Сквозь толщу спрессованного снега чувствовалась дрожь земли — сюда приближался всадник. В таких сугробах лошадь завязнет по пузо, значит, где-то рядом проходит наезженная дорога. Еще не зная, как такая информация может мне пригодиться, я мысленно завязала узелок на память, и аккуратно прочистила уши. Пожалуй, топот слишком частый — не всадник, а пара коней в упряжке. Или даже тройка... Как бы узнать точно, кто это едет?
Точно по заказу, экипаж остановился у самой сосны, давшей мне приют и покров. Скрипнула дверца — карета! Кто-то тяжело выпрыгнул на землю и, судя по звукам, принялся нетерпеливо пританцовывать на месте, оглядываясь по сторонам.
— Не смогли мы голову найти — должно, волки отъели, — батька Тимофей подошел неслышно, будто явился из ниоткуда. Я вздрогнула — но для приехавшего это стало ожидаемой неожиданностью:
— Ах, оставьте эти подробности! — визгливо отозвался он. — Я совсем по другому вопросу!
Беседуя, они обошли вокруг кареты — ну, не может русский человек зимой разговаривать стоя на одном месте, непременно переведет энергию в моторику — заодно и согреется. Поэтому подробности нового дела мне расслышать так и не удалось, хотя я искренне напрягала уши. Долетели только обрывки фраз: "...шесть человек...", "...вооружены..." и "...после полудня...".
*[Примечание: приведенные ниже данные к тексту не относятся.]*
-- ==== Sys2Proof/Machine/Crypto.lean ====
section
/-! DEFINITION. The ciphers, hashes, key agreement and signatures that the manual names (R394, R398 to R401, R415 to R419).
It names them by their standards and does not repeat them: they are written here from the standards (PRESUMED, log entry 6). -/

namespace Sys2Proof.Crypto

/-- A number's bytes, highest first. -/
def bigEndian (n v : Nat) : List Byte := (List.range n).reverse.map fun i => BitVec.ofNat 8 (v / 2 ^ (8 * i))

/-- The number of some bytes, highest first. -/
def fromBig (bs : List Byte) : Nat := bs.foldl (fun n b => 256 * n + b.toNat) 0

/-- A number's bytes, lowest first. -/
def littleEndian (n v : Nat) : List Byte := (bigEndian n v).reverse

/-- The number of some bytes, lowest first. -/
def fromLittle (bs : List Byte) : Nat := fromBig bs.reverse

/-- The bytes of an ASCII text. -/
def ascii (t : String) : List Byte := t.toList.map fun c => BitVec.ofNat 8 c.toNat

/-- Bytes combined by exclusive or, as far as the shorter goes. -/
def xorBytes (a b : List Byte) : List Byte := List.zipWith (· ^^^ ·) a b

/-- Zero bytes up to a multiple of n. -/
def padTo (n : Nat) (b : List Byte) : List Byte := b ++ List.replicate ((n - b.length % n) % n) 0

/-- Bytes cut into blocks of n, the last one perhaps shorter. -/
def blocksOf (n : Nat) (b : List Byte) : List (List Byte) :=
  (List.range ((b.length + n - 1) / n)).map fun i => (b.drop (n * i)).take n

/-! ## AES-256 (FIPS 197) -/

/-- Doubling in AES's field of 256 elements. -/
def double8 (x : Byte) : Byte := (x <<< 1) ^^^ (if x.getLsbD 7 then 0x1B else 0)

/-- Multiplication in that field. -/
def mul8 (x y : Byte) : Byte :=
  ((List.range 8).foldl (fun (acc : Byte × Byte) i =>
    (if y.getLsbD i then acc.1 ^^^ acc.2 else acc.1, double8 acc.2)) (0, x)).1

/-- The inverse, with 0 for 0: the product of the powers 2, 4, 8 to 128. -/
def inverse8 (x : Byte) : Byte :=
  ((List.range 7).foldl (fun (acc : Byte × Byte) _ => let q := mul8 acc.1 acc.1; (q, mul8 acc.2 q)) (x, 1)).2

/-- The substitution of a byte. -/
def subByte (x : Byte) : Byte :=
  let y := inverse8 x
  y ^^^ y.rotateLeft 1 ^^^ y.rotateLeft 2 ^^^ y.rotateLeft 3 ^^^ y.rotateLeft 4 ^^^ 0x63

/-- Its inverse. -/
def unsubByte (x : Byte) : Byte := inverse8 (x.rotateLeft 1 ^^^ x.rotateLeft 3 ^^^ x.rotateLeft 6 ^^^ 0x05)

/-- Byte i = row + 4 × column of a block after its rows have been turned, left or right. -/
def turnRows (left : Bool) (b : List Byte) : List Byte :=
  (List.range 16).map fun i => b.getD ((if left then i + 4 * (i % 4) else i + 16 - 4 * (i % 4)) % 16) 0

/-- The columns multiplied by a circulant matrix, whose first row is given. -/
def mixColumns (row : List Byte) (b : List Byte) : List Byte :=
  (List.range 16).map fun i =>
    (List.range 4).foldl (fun acc k => acc ^^^ mul8 (row.getD ((k + 4 - i % 4) % 4) 0) (b.getD (i / 4 * 4 + k) 0)) 0

/-- The round keys' words, the latest first; n more of them, of which the next has number i. -/
def expandKey : Nat → Nat → List (List Byte) → List (List Byte)
  | 0, _, ws => ws
  | n + 1, i, ws =>
    let last := ws.headD []
    let t := if i % 8 = 0 then xorBytes ((last.drop 1 ++ last.take 1).map subByte) [BitVec.ofNat 8 (2 ^ (i / 8 - 1)), 0, 0, 0]
      else if i % 8 = 4 then last.map subByte else last
    expandKey n (i + 1) (xorBytes (ws.getD 7 []) t :: ws)

/-- The 15 round keys of a 256-bit key. -/
def roundKeys (key : List Byte) : List (List Byte) :=
  blocksOf 16 (expandKey 52 8 (blocksOf 4 key).reverse).reverse.flatten

/-- A block enciphered under round keys. -/
def encipher (ks : List (List Byte)) (b : List Byte) : List Byte :=
  (List.range 14).foldl (fun b r =>
    let b := turnRows true (b.map subByte)
    xorBytes (if r = 13 then b else mixColumns [2, 3, 1, 1] b) (ks.getD (r + 1) [])) (xorBytes b (ks.headD []))

/-- A block deciphered. -/
def decipher (ks : List (List Byte)) (b : List Byte) : List Byte :=
  (List.range 14).foldl (fun b r =>
    let b := (turnRows false b).map unsubByte
    let b := xorBytes b (ks.getD (13 - r) [])
    if r = 13 then b else mixColumns [14, 11, 13, 9] b) (xorBytes b (ks.getD 14 []))

/-! ## XTS (IEEE 1619) and CMAC (NIST SP 800-38B) -/

/-- A tweak doubled: a block read as a little-endian number. -/
def nextTweak (t : List Byte) : List Byte :=
  let n := 2 * fromLittle t
  littleEndian 16 (if 2 ^ 128 ≤ n then (n - 2 ^ 128) ^^^ 0x87 else n)

/-- XTS over whole blocks of one data unit: the two keys one after the other, and the unit's number. -/
def xts (enc : Bool) (key : List Byte) (unit : Nat) (data : List Byte) : List Byte :=
  let k1 := roundKeys (key.take 32)
  let first := encipher (roundKeys (key.drop 32)) (littleEndian 16 unit)
  ((blocksOf 16 data).foldl (fun (acc : List Byte × List Byte) b =>
    let x := xorBytes b acc.2
    (acc.1 ++ xorBytes (if enc then encipher k1 x else decipher k1 x) acc.2, nextTweak acc.2)) ([], first)).1

/-- A block doubled, read as a big-endian number. -/
def doubleBlock (b : List Byte) : List Byte :=
  let n := 2 * fromBig b
  bigEndian 16 (if 2 ^ 128 ≤ n then (n - 2 ^ 128) ^^^ 0x87 else n)

/-- The CMAC of a message, which is not empty. -/
def cmac (key msg : List Byte) : List Byte :=
  let ks := roundKeys key
  let k1 := doubleBlock (encipher ks (List.replicate 16 0))
  let whole := msg.length % 16 = 0
  let bs := blocksOf 16 (if whole then msg else padTo 16 (msg ++ [0x80]))
  let front := bs.dropLast.foldl (fun x b => encipher ks (xorBytes x b)) (List.replicate 16 0)
  encipher ks (xorBytes front (xorBytes (bs.getLastD []) (if whole then k1 else doubleBlock k1)))

/-! ## GCM (NIST SP 800-38D) -/

/-- Multiplication in GCM's field; the first bit of a block is the highest. -/
def mulGhash (x y : BitVec 128) : BitVec 128 :=
  ((List.range 128).foldl (fun (acc : BitVec 128 × BitVec 128) i =>
    (if x.getLsbD (127 - i) then acc.1 ^^^ acc.2 else acc.1,
     if acc.2.getLsbD 0 then (acc.2 >>> 1) ^^^ BitVec.ofNat 128 (0xE1 * 2 ^ 120) else acc.2 >>> 1)) (0, y)).1

/-- GHASH of blocks under a key. -/
def ghash (h : BitVec 128) (bs : List Byte) : BitVec 128 :=
  (blocksOf 16 bs).foldl (fun x b => mulGhash (x ^^^ BitVec.ofNat 128 (fromBig b)) h) 0

/-- The key stream over data, from a counter on. -/
def counterMode (ks : List (List Byte)) (iv : List Byte) (from' : Nat) (data : List Byte) : List Byte :=
  ((blocksOf 16 data).zip (List.range data.length)).flatMap fun e =>
    xorBytes e.1 (encipher ks (iv ++ bigEndian 4 (from' + e.2)))

/-- The tag of a ciphertext and its associated data. -/
def gcmTag (ks : List (List Byte)) (iv aad cipher : List Byte) : List Byte :=
  let h := BitVec.ofNat 128 (fromBig (encipher ks (List.replicate 16 0)))
  let x := ghash h (padTo 16 aad ++ padTo 16 cipher ++ bigEndian 8 (8 * aad.length) ++ bigEndian 8 (8 * cipher.length))
  xorBytes (bigEndian 16 x.toNat) (encipher ks (iv ++ bigEndian 4 1))

/-- A plaintext sealed: the ciphertext, then the tag. The nonce has 12 bytes. -/
def gcmSeal (key iv aad plain : List Byte) : List Byte :=
  let ks := roundKeys key
  let c := counterMode ks iv 2 plain
  c ++ gcmTag ks iv aad c

/-- A ciphertext and its tag opened; none where the tag does not verify. -/
def gcmOpen (key iv aad sealed : List Byte) : Option (List Byte) :=
  let ks := roundKeys key
  let c := sealed.take (sealed.length - 16)
  if 16 ≤ sealed.length && gcmTag ks iv aad c == sealed.drop (sealed.length - 16) then some (counterMode ks iv 2 c) else none

/-! ## SHA-2 (FIPS 180-4) -/

/-- The first n primes above those given, which are the primes below k, latest first; f bounds the search. -/
def primesFrom : Nat → Nat → Nat → List Nat → List Nat
  | 0, _, _, ps => ps
  | f + 1, n, k, ps =>
    if n = 0 then ps
    else if ps.any fun p => k % p == 0 then primesFrom f n (k + 1) ps
    else primesFrom f (n - 1) (k + 1) (k :: ps)

/-- The first 80 primes. -/
def primes80 : List Nat := (primesFrom 410 80 2 []).reverse

/-- The integer root of degree e, from its bit n - 1 down. -/
def rootBits (e x : Nat) : Nat → Nat → Nat
  | 0, r => r
  | n + 1, r => rootBits e x n (if (r + 2 ^ n) ^ e ≤ x then r + 2 ^ n else r)

/-- The first 64 bits after the point of a prime's root of degree e. -/
def rootFraction (e p : Nat) : BitVec 64 := BitVec.ofNat 64 (rootBits e (p * 2 ^ (64 * e)) 72 0)

/-- One variant of SHA-2: its word's width, the amounts of its rotations, its rounds, and its start values. -/
structure Sha (w : Nat) where
  /-- For Σ0, Σ1, and for σ0, σ1 with the shift last. -/
  big0 : List Nat
  big1 : List Nat
  small0 : List Nat
  small1 : List Nat
  rounds : Nat
  start : List (BitVec w)

/-- The rotations of a word by some amounts, combined. -/
def rotations (x : BitVec w) (ns : List Nat) : BitVec w := ns.foldl (fun acc n => acc ^^^ x.rotateRight n) 0

/-- The same with the last amount a shift. -/
def rotationsShift (x : BitVec w) (ns : List Nat) : BitVec w := rotations x ns.dropLast ^^^ (x >>> ns.getLastD 0)

/-- The message schedule, the latest word first; n more words. -/
def schedule (v : Sha w) : Nat → List (BitVec w) → List (BitVec w)
  | 0, ws => ws
  | n + 1, ws =>
    schedule v n ((rotationsShift (ws.getD 1 0) v.small1 + ws.getD 6 0 + rotationsShift (ws.getD 14 0) v.small0 + ws.getD 15 0) :: ws)

/-- The high bits of a 64-bit constant, as a word of the variant. -/
def constWord (w : Nat) (x : BitVec 64) : BitVec w := BitVec.ofNat w (x.toNat / 2 ^ (64 - w))

/-- A round on the eight working values. -/
def shaRound (v : Sha w) (s : List (BitVec w)) (kw : BitVec w) : List (BitVec w) :=
  match s with
  | [a, b, c, d, e, f, g, h] =>
    let t1 := h + rotations e v.big1 + ((e &&& f) ^^^ (~~~e &&& g)) + kw
    let t2 := rotations a v.big0 + ((a &&& b) ^^^ (a &&& c) ^^^ (b &&& c))
    [t1 + t2, a, b, c, d + t1, e, f, g]
  | _ => s

/-- A block taken in. -/
def shaBlock (v : Sha w) (ks : List (BitVec w)) (s : List (BitVec w)) (b : List Byte) : List (BitVec w) :=
  let ws := (schedule v (v.rounds - 16) ((blocksOf (w / 8) b).map fun x => BitVec.ofNat w (fromBig x)).reverse).reverse
  List.zipWith (· + ·) s ((List.zipWith (· + ·) ks ws).foldl (shaRound v) s)

/-- The hash of a message: the words of the last state. -/
def sha (v : Sha w) (msg : List Byte) : List Byte :=
  let ks := (primes80.take v.rounds).map fun p => constWord w (rootFraction 3 p)
  let size := 2 * w
  let room := (size - (msg.length + 1 + w / 4) % size) % size
  let padded := msg ++ [0x80] ++ List.replicate room 0 ++ bigEndian (w / 4) (8 * msg.length)
  ((blocksOf size padded).foldl (shaBlock v ks) v.start).flatMap fun x => bigEndian (w / 8) x.toNat

/-- The variant of 64-bit words. -/
def sha64 (start : List (BitVec 64)) : Sha 64 :=
  ⟨[28, 34, 39], [14, 18, 41], [1, 8, 7], [19, 61, 6], 80, start⟩

def sha256 (msg : List Byte) : List Byte :=
  sha (w := 32) ⟨[2, 13, 22], [6, 11, 25], [7, 18, 3], [17, 19, 10], 64, (primes80.take 8).map fun p => constWord 32 (rootFraction 2 p)⟩ msg

def sha512 (msg : List Byte) : List Byte := sha (sha64 ((primes80.take 8).map (rootFraction 2))) msg

def sha384 (msg : List Byte) : List Byte := (sha (sha64 (((primes80.drop 8).take 8).map (rootFraction 2))) msg).take 48

/-! ## HMAC (RFC 2104) and HKDF (RFC 5869) -/

/-- A hash function with its block and digest lengths. -/
structure Hash where
  run : List Byte → List Byte
  block : Nat
  len : Nat

def hash256 : Hash := ⟨sha256, 64, 32⟩
def hash384 : Hash := ⟨sha384, 128, 48⟩

def hmac (h : Hash) (key msg : List Byte) : List Byte :=
  let k := if h.block < key.length then h.run key else key
  let k := k ++ List.replicate (h.block - k.length) 0
  h.run (k.map (· ^^^ 0x5C) ++ h.run (k.map (· ^^^ 0x36) ++ msg))

/-- HKDF's extraction; an absent salt is as many zeros as a digest has. -/
def extract (h : Hash) (salt ikm : List Byte) : List Byte := hmac h (if salt.isEmpty then List.replicate h.len 0 else salt) ikm

/-- HKDF's expansion, of n bytes. -/
def expand (h : Hash) (prk info : List Byte) (n : Nat) : List Byte :=
  (((List.range ((n + h.len - 1) / h.len)).foldl (fun (acc : List Byte × List Byte) i =>
    let t := hmac h prk (acc.2 ++ info ++ [BitVec.ofNat 8 (i + 1)])
    (acc.1 ++ t, t)) ([], [])).1).take n

/-! ## Curve25519: X25519 (RFC 7748) and Ed25519 (RFC 8032) -/

/-- The field's prime. -/
def p25519 : Nat := 2 ^ 255 - 19

/-- A power in the field, over the low n bits of the exponent. -/
def powF (x e : Nat) : Nat → Nat
  | 0 => 1
  | n + 1 => let r := powF (x * x % p25519) (e / 2) n; if e % 2 = 1 then r * x % p25519 else r

def invF (x : Nat) : Nat := powF x (p25519 - 2) 255
def subF (x y : Nat) : Nat := (x + p25519 - y % p25519) % p25519

/-- A step of the ladder on the pairs (x2, z2) and (x3, z3) for a base x1. -/
def ladderStep (x1 : Nat) (a b : Nat × Nat) : (Nat × Nat) × (Nat × Nat) :=
  let s := (a.1 + a.2) % p25519
  let d := subF a.1 a.2
  let da := subF b.1 b.2 * s % p25519
  let cb := (b.1 + b.2) * d % p25519
  let ss := s * s % p25519
  let dd := d * d % p25519
  let e := subF ss dd
  let u := (da + cb) % p25519
  let v := subF da cb
  ((ss * dd % p25519, e * (ss + 121665 * e) % p25519), (u * u % p25519, x1 * (v * v % p25519) % p25519))

/-- The ladder over the low n bits of a scalar, the highest first. -/
def ladder (x1 k : Nat) : Nat → (Nat × Nat) × (Nat × Nat) → (Nat × Nat) × (Nat × Nat)
  | 0, s => s
  | n + 1, s =>
    ladder x1 k n (if k / 2 ^ n % 2 = 1 then let r := ladderStep x1 s.2 s.1; (r.2, r.1) else ladderStep x1 s.1 s.2)

/-- A scalar's 32 bytes as X25519 and Ed25519 take them. -/
def clamp (k : List Byte) : Nat := (fromLittle k % 2 ^ 254 / 8) * 8 + 2 ^ 254

/-- X25519 of a private key and a public one. -/
def x25519 (k u : List Byte) : List Byte :=
  let x1 := fromLittle u % 2 ^ 255 % p25519
  let r := ladder x1 (clamp k) 255 ((1, 0), (x1, 1))
  littleEndian 32 (r.1.1 * invF r.1.2 % p25519)

/-- The public half of a private key. -/
def x25519Public (k : List Byte) : List Byte := x25519 k (littleEndian 32 9)

/-- The curve's constant d, and a square root of -1. -/
def edD : Nat := subF 0 (121665 * invF 121666)
def rootM1 : Nat := powF 2 ((p25519 - 1) / 4) 255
— Так что? — похоже, и разговор, и сами собеседники вернулись к началу.
— А, его будто сам черт хранит! — в сердцах ругнулся неизвестный.
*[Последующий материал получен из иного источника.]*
/-- The dirty bytes of an L2 sector sent home; a valid sector stays, clean. -/
def l2Clean (s : State) (die key : Nat) : State :=
  let l2 := (s.die die).l2
  let c := l2.sect key
  if c.dirty = 0 then s
  else writeBack (s.setDie die { s.die die with l2 := l2.setSect key c.cleaned }) die (ctxOfSect key)
    (l2.fieldOf (lineOfSect key)) key c.dirty c.data c.bad

/-- An L2 line written back and dropped. -/
def evictL2Line (s : State) (die line : Nat) : State :=
  let s := [2 * line, 2 * line + 1].foldl (fun s k => l2Clean s die k) s
  s.setDie die { s.die die with l2 := (s.die die).l2.drop line }

/-- The lines among those of a set that may make room in some ways: those of the lowest retention, but a keep line only where
every line of the set is keep (R81). -/
def replaceable (here : List (Nat × L2Line)) (ways : List Nat) : List Nat :=
  let low := lowestKept ((here.filter fun e => ways.contains e.2.way).map fun e => (e.1, e.2.ret))
  if here.all fun e => e.2.ret == .keep then low
  else low.filter fun v => here.all fun e => e.1 != v || e.2.ret != .keep

/-- A line's place in the L2 of a die: an existing one, a free allowed way, or the way of a line that may be replaced, which is
written back. False where there is none (R82, R396). -/
def l2Room (s : State) (die ctx field line cache : Nat) : Bool × State :=
  let l2 := (s.die die).l2
  if l2.lines.has line then (true, s.setDie die { s.die die with l2 := l2.again line cache })
  else
    let ways := allowedWays s die field (s.ctx ctx).prot
    let here := l2.inSet (setOf line)
    let ret := l2.retention line cache
    let place (s : State) (way : Nat) : Bool × State :=
      (true, s.setDie die { s.die die with
        l2 := { (s.die die).l2 with lines := (s.die die).l2.lines.put line { way, ret, field } } })
    match ways.find? fun w => !here.any fun e => e.2.way == w with
    | some w => place s w
    | none =>
      match pickLine s (replaceable here ways) with
      | (none, s) => (false, s)
      | (some v, s) => place (evictL2Line s die v) (((l2.lines.get? v).map fun r => r.way).getD 0)

/-- A sector filled whole into the L2 of a die, where it has a place (R14). -/
def l2Fill (s : State) (die ctx field key cache : Nat) (data : BitVec 512) : State :=
  let (ok, s) := l2Room s die ctx field (lineOfSect key) cache
  if ok then
    let l2 := (s.die die).l2
    s.setDie die { s.die die with l2 := l2.setSect key ((l2.sect key).fill data) }
  else s

/-- Bytes written into the L2 of a die, dirty, with the poison that they carry (R421); sent home at once where they have
no place. -/
def l2Write (s : State) (die ctx field key cache : Nat) (m : BitVec 64) (data : BitVec 512) (bad : Bool) : State :=
  if m = 0 then s
  else
    let (ok, s) := l2Room s die ctx field (lineOfSect key) cache
    if ok then
      let l2 := (s.die die).l2
      let c := (l2.sect key).write m data true
      s.setDie die { s.die die with l2 := l2.setSect key { c with bad := c.bad || bad } }
    else writeBack s die ctx field key m data bad

/-- Bytes that pass through the L2: a copy that is there takes them, clean. -/
def l2Pass (s : State) (die key : Nat) (m : BitVec 64) (data : BitVec 512) : State :=
  let l2 := (s.die die).l2
  if l2.sects.has key then s.setDie die { s.die die with l2 := l2.setSect key ((l2.sect key).write m data false) } else s

/-- The L1 of a core replaced. -/
def setL1 (s : State) (core : Nat) (l1 : L1) : State := s.setCore core { s.core core with l1 }

/-- The dirty bytes of an L1 sector written to L2, in the ways of the field that the line belongs to and at its retention
(R81, R82); a valid sector stays, clean. -/
def l1Clean (s : State) (core key : Nat) : State :=
  let l1 := (s.core core).l1
  let c := l1.sect key
  if c.dirty = 0 then s
  else l2Write (setL1 s core (l1.setSect key c.cleaned)) (dieOf core) (ctxOfSect key) (l1.line (lineOfSect key)).field key
    (l1.line (lineOfSect key)).ret.code c.dirty c.data c.bad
Обмозговав идею внезапно подняться и изобразить восставшую из временной могилы покойницу (благодаря "макияжу" из смеси подземной грязи, паутины и сажи в снежных разводах выглядела для этого достаточно "хорошо"), я предусмотрительно осталась лежать без движения. Боюсь, Отчаянный атаман не оценит юмора...
...Карета отъехала, а я продолжала лежать под сугробом, предпочитая не попадаться на глаза батьке Тимофею — он мог совершенно неправильно оценить мое появление в этом месте в это время. И подала голос, только услышав встревоженный зов:
— Ведьмочка! Ты там не задохнулась?!
Заново насобирав полные карманы диких ягод, я вернулась под землю, едва не забыв вернуть разбойнику одолженный тулуп. "Не простудился бы", — запоздало проснулись угрызения совести. "Заболеет — вылечу", — легкомысленно отозвался внутренний голос. Только мозг не участвовал в диалоге, напряженно пережевывая информацию. Политика и уголовщина сплелись в голове в один тугой комок, но ни в какую не желали объединяться.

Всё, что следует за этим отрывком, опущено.